Gelak tawa keduanya terhenti ketika seorang anak laki-laki berbadan tinggi dengan rambut cepak memasuki ruang kelas mereka. Waktu seolah terhenti. Hye Seon tidak bisa melepaskan pandangan matanya dari dia dan dalam seper sekian detik anak laki-laki itu juga menoleh kearahnya. Hye Seon langsung merasa sekujur badannya merinding dan jantungnya berdetak sangat kencang. Ia terdiam dan terlihat pucat pasi. So Jung melihat apa yang terjadi dengan temannya dan menebak bahwa perkiraannya benar.
"Hye Seon ssi [4].."
"Oh..Iya!!" jawab Hye Seon kaget. "Benarkan dugaanku bahwa ada sesuatu antara kau dan Yoon Woo Bin? Kau menyukainya kan?" kata So Jung sambil berbisik selidik.

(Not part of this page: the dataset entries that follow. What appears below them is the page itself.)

/-! ### modSink -/

@[simp] theorem modSink_sinks (s : State) (n : Nat) (f : Sink → Sink) :
    (s.modSink n f).sinks = updWhere (fun k => k.num == n) f s.sinks := rfl
@[simp] theorem modSink_pending (s : State) (n : Nat) (f : Sink → Sink) : (s.modSink n f).pending = s.pending := rfl
@[simp] theorem modSink_free (s : State) (n : Nat) (f : Sink → Sink) : (s.modSink n f).free = s.free := rfl
@[simp] theorem modSink_uptime (s : State) (n : Nat) (f : Sink → Sink) : (s.modSink n f).uptime = s.uptime := rfl
@[simp] theorem modSink_sent (s : State) (n : Nat) (f : Sink → Sink) : (s.modSink n f).sent = s.sent := rfl
@[simp] theorem modSink_pins (s : State) (n : Nat) (f : Sink → Sink) : (s.modSink n f).pins = s.pins := rfl
@[simp] theorem modSink_power (s : State) (n : Nat) (f : Sink → Sink) : (s.modSink n f).power = s.power := rfl
@[simp] theorem modSink_startup (s : State) (n : Nat) (f : Sink → Sink) : (s.modSink n f).startup = s.startup := rfl
@[simp] theorem modSink_fuses (s : State) (n : Nat) (f : Sink → Sink) : (s.modSink n f).fuses = s.fuses := rfl
@[simp] theorem modSink_host (s : State) (n : Nat) (f : Sink → Sink) : (s.modSink n f).host = s.host := rfl
@[simp] theorem modSink_catalogue (s : State) (n : Nat) (f : Sink → Sink) : (s.modSink n f).catalogue = s.catalogue := rfl
@[simp] theorem modSink_regLog (s : State) (n : Nat) (f : Sink → Sink) : (s.modSink n f).regLog = s.regLog := rfl
@[simp] theorem modSink_concealLog (s : State) (n : Nat) (f : Sink → Sink) : (s.modSink n f).concealLog = s.concealLog := rfl
@[simp] theorem modSink_timingLog (s : State) (n : Nat) (f : Sink → Sink) : (s.modSink n f).timingLog = s.timingLog := rfl
@[simp] theorem modSink_topology (s : State) (n : Nat) (f : Sink → Sink) : (s.modSink n f).topology = s.topology := rfl
@[simp] theorem modSink_vocabs (s : State) (n : Nat) (f : Sink → Sink) : (s.modSink n f).vocabs = s.vocabs := rfl
@[simp] theorem modSink_grammars (s : State) (n : Nat) (f : Sink → Sink) : (s.modSink n f).grammars = s.grammars := rfl
@[simp] theorem modSink_crews (s : State) (n : Nat) (f : Sink → Sink) : (s.modSink n f).crews = s.crews := rfl
@[simp] theorem modSink_contexts (s : State) (n : Nat) (f : Sink → Sink) : (s.modSink n f).contexts = s.contexts := rfl
@[simp] theorem modSink_residents (s : State) (n : Nat) (f : Sink → Sink) : (s.modSink n f).residents = s.residents := rfl
@[simp] theorem modSink_sinkTotals (s : State) (n : Nat) (f : Sink → Sink) : (s.modSink n f).sinkTotals = s.sinkTotals := rfl
@[simp] theorem modSink_streams (s : State) (n : Nat) (f : Sink → Sink) : (s.modSink n f).streams = s.streams := rfl
@[simp] theorem modSink_ingress (s : State) (n : Nat) (f : Sink → Sink) : (s.modSink n f).ingress = s.ingress := rfl
@[simp] theorem modSink_textTurn (s : State) (n : Nat) (f : Sink → Sink) : (s.modSink n f).textTurn = s.textTurn := rfl
@[simp] theorem modSink_ingressPaused (s : State) (n : Nat) (f : Sink → Sink) : (s.modSink n f).ingressPaused = s.ingressPaused := rfl
@[simp] theorem modSink_mem (s : State) (n : Nat) (f : Sink → Sink) : (s.modSink n f).mem = s.mem := rfl
@[simp] theorem modSink_media (s : State) (n : Nat) (f : Sink → Sink) : (s.modSink n f).media = s.media := rfl
@[simp] theorem modSink_faults (s : State) (n : Nat) (f : Sink → Sink) : (s.modSink n f).faults = s.faults := rfl
@[simp] theorem modSink_ports (s : State) (n : Nat) (f : Sink → Sink) : (s.modSink n f).ports = s.ports := rfl
@[simp] theorem modSink_roce (s : State) (n : Nat) (f : Sink → Sink) : (s.modSink n f).roce = s.roce := rfl
@[simp] theorem modSink_domain (s : State) (n : Nat) (f : Sink → Sink) : (s.modSink n f).domain = s.domain := rfl
@[simp] theorem modSink_dict (s : State) (n : Nat) (f : Sink → Sink) : (s.modSink n f).dict = s.dict := rfl

/-! ### modDomain -/

@[simp] theorem modDomain_domain (s : State) (f : Domain → Domain) :
    (s.modDomain f).domain = f s.domain := rfl
@[simp] theorem modDomain_pending (s : State) (f : Domain → Domain) : (s.modDomain f).pending = s.pending := rfl
@[simp] theorem modDomain_free (s : State) (f : Domain → Domain) : (s.modDomain f).free = s.free := rfl
@[simp] theorem modDomain_uptime (s : State) (f : Domain → Domain) : (s.modDomain f).uptime = s.uptime := rfl
@[simp] theorem modDomain_sent (s : State) (f : Domain → Domain) : (s.modDomain f).sent = s.sent := rfl
@[simp] theorem modDomain_pins (s : State) (f : Domain → Domain) : (s.modDomain f).pins = s.pins := rfl
@[simp] theorem modDomain_power (s : State) (f : Domain → Domain) : (s.modDomain f).power = s.power := rfl
@[simp] theorem modDomain_startup (s : State) (f : Domain → Domain) : (s.modDomain f).startup = s.startup := rfl
@[simp] theorem modDomain_fuses (s : State) (f : Domain → Domain) : (s.modDomain f).fuses = s.fuses := rfl
@[simp] theorem modDomain_host (s : State) (f : Domain → Domain) : (s.modDomain f).host = s.host := rfl
@[simp] theorem modDomain_catalogue (s : State) (f : Domain → Domain) : (s.modDomain f).catalogue = s.catalogue := rfl
@[simp] theorem modDomain_regLog (s : State) (f : Domain → Domain) : (s.modDomain f).regLog = s.regLog := rfl
@[simp] theorem modDomain_concealLog (s : State) (f : Domain → Domain) : (s.modDomain f).concealLog = s.concealLog := rfl
@[simp] theorem modDomain_timingLog (s : State) (f : Domain → Domain) : (s.modDomain f).timingLog = s.timingLog := rfl
@[simp] theorem modDomain_topology (s : State) (f : Domain → Domain) : (s.modDomain f).topology = s.topology := rfl
@[simp] theorem modDomain_vocabs (s : State) (f : Domain → Domain) : (s.modDomain f).vocabs = s.vocabs := rfl
@[simp] theorem modDomain_grammars (s : State) (f : Domain → Domain) : (s.modDomain f).grammars = s.grammars := rfl
@[simp] theorem modDomain_crews (s : State) (f : Domain → Domain) : (s.modDomain f).crews = s.crews := rfl
@[simp] theorem modDomain_contexts (s : State) (f : Domain → Domain) : (s.modDomain f).contexts = s.contexts := rfl
@[simp] theorem modDomain_residents (s : State) (f : Domain → Domain) : (s.modDomain f).residents = s.residents := rfl
@[simp] theorem modDomain_sinks (s : State) (f : Domain → Domain) : (s.modDomain f).sinks = s.sinks := rfl
@[simp] theorem modDomain_sinkTotals (s : State) (f : Domain → Domain) : (s.modDomain f).sinkTotals = s.sinkTotals := rfl
@[simp] theorem modDomain_streams (s : State) (f : Domain → Domain) : (s.modDomain f).streams = s.streams := rfl
@[simp] theorem modDomain_ingress (s : State) (f : Domain → Domain) : (s.modDomain f).ingress = s.ingress := rfl
@[simp] theorem modDomain_textTurn (s : State) (f : Domain → Domain) : (s.modDomain f).textTurn = s.textTurn := rfl
@[simp] theorem modDomain_ingressPaused (s : State) (f : Domain → Domain) : (s.modDomain f).ingressPaused = s.ingressPaused := rfl
@[simp] theorem modDomain_mem (s : State) (f : Domain → Domain) : (s.modDomain f).mem = s.mem := rfl
@[simp] theorem modDomain_media (s : State) (f : Domain → Domain) : (s.modDomain f).media = s.media := rfl
@[simp] theorem modDomain_faults (s : State) (f : Domain → Domain) : (s.modDomain f).faults = s.faults := rfl
@[simp] theorem modDomain_ports (s : State) (f : Domain → Domain) : (s.modDomain f).ports = s.ports := rfl
@[simp] theorem modDomain_roce (s : State) (f : Domain → Domain) : (s.modDomain f).roce = s.roce := rfl
@[simp] theorem modDomain_dict (s : State) (f : Domain → Domain) : (s.modDomain f).dict = s.dict := rfl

"Apa? menyukainya? Itu tidak mungkin So Jung. Bukankah semua orang memang menyukainya. Maksudku siapa yang tidak mengenal Woo Bin?" sahut Hye Seon setelah Woo Bin keluar dari kelas.
So Jung serius menatap Hye Seon. Ia tampaknya masih mengharap mendengarkan sesuatu yang lebih dari sekedar jawaban datar seperti ini.
"Kau benar juga. Sejak ia pindah kesini sekitar dua tahun yang lalu semua anak perempuan tak berhenti membicarakannya. Pasti mereka semua kecewa karena pada akhirnya Oh Yong Hee lah yang menang. Dunia memang tidak adil," keluh So Jung sambil bertopang dagu. Mendengar penjelasan yang seperti ini, hati Hye Seon menciut. Ia memang pengagum rahasia yang payah. Untunglah So Jung sama sekali tidak pernah tahu tentang perasaannya terhadap pemuda itu.
[1] . Gangneung adalah sebuah kota di provinsi Gangwon yang terletak dipantai timur korea selatan. Terkenal karena keindahan alamnya yang memadukan pegunungan dan pantai.
[2] . Hi
[3] . guru
[4] . panggilan hormat dalam bahasa korea. Bisa berarti nona, tuan,nyonya.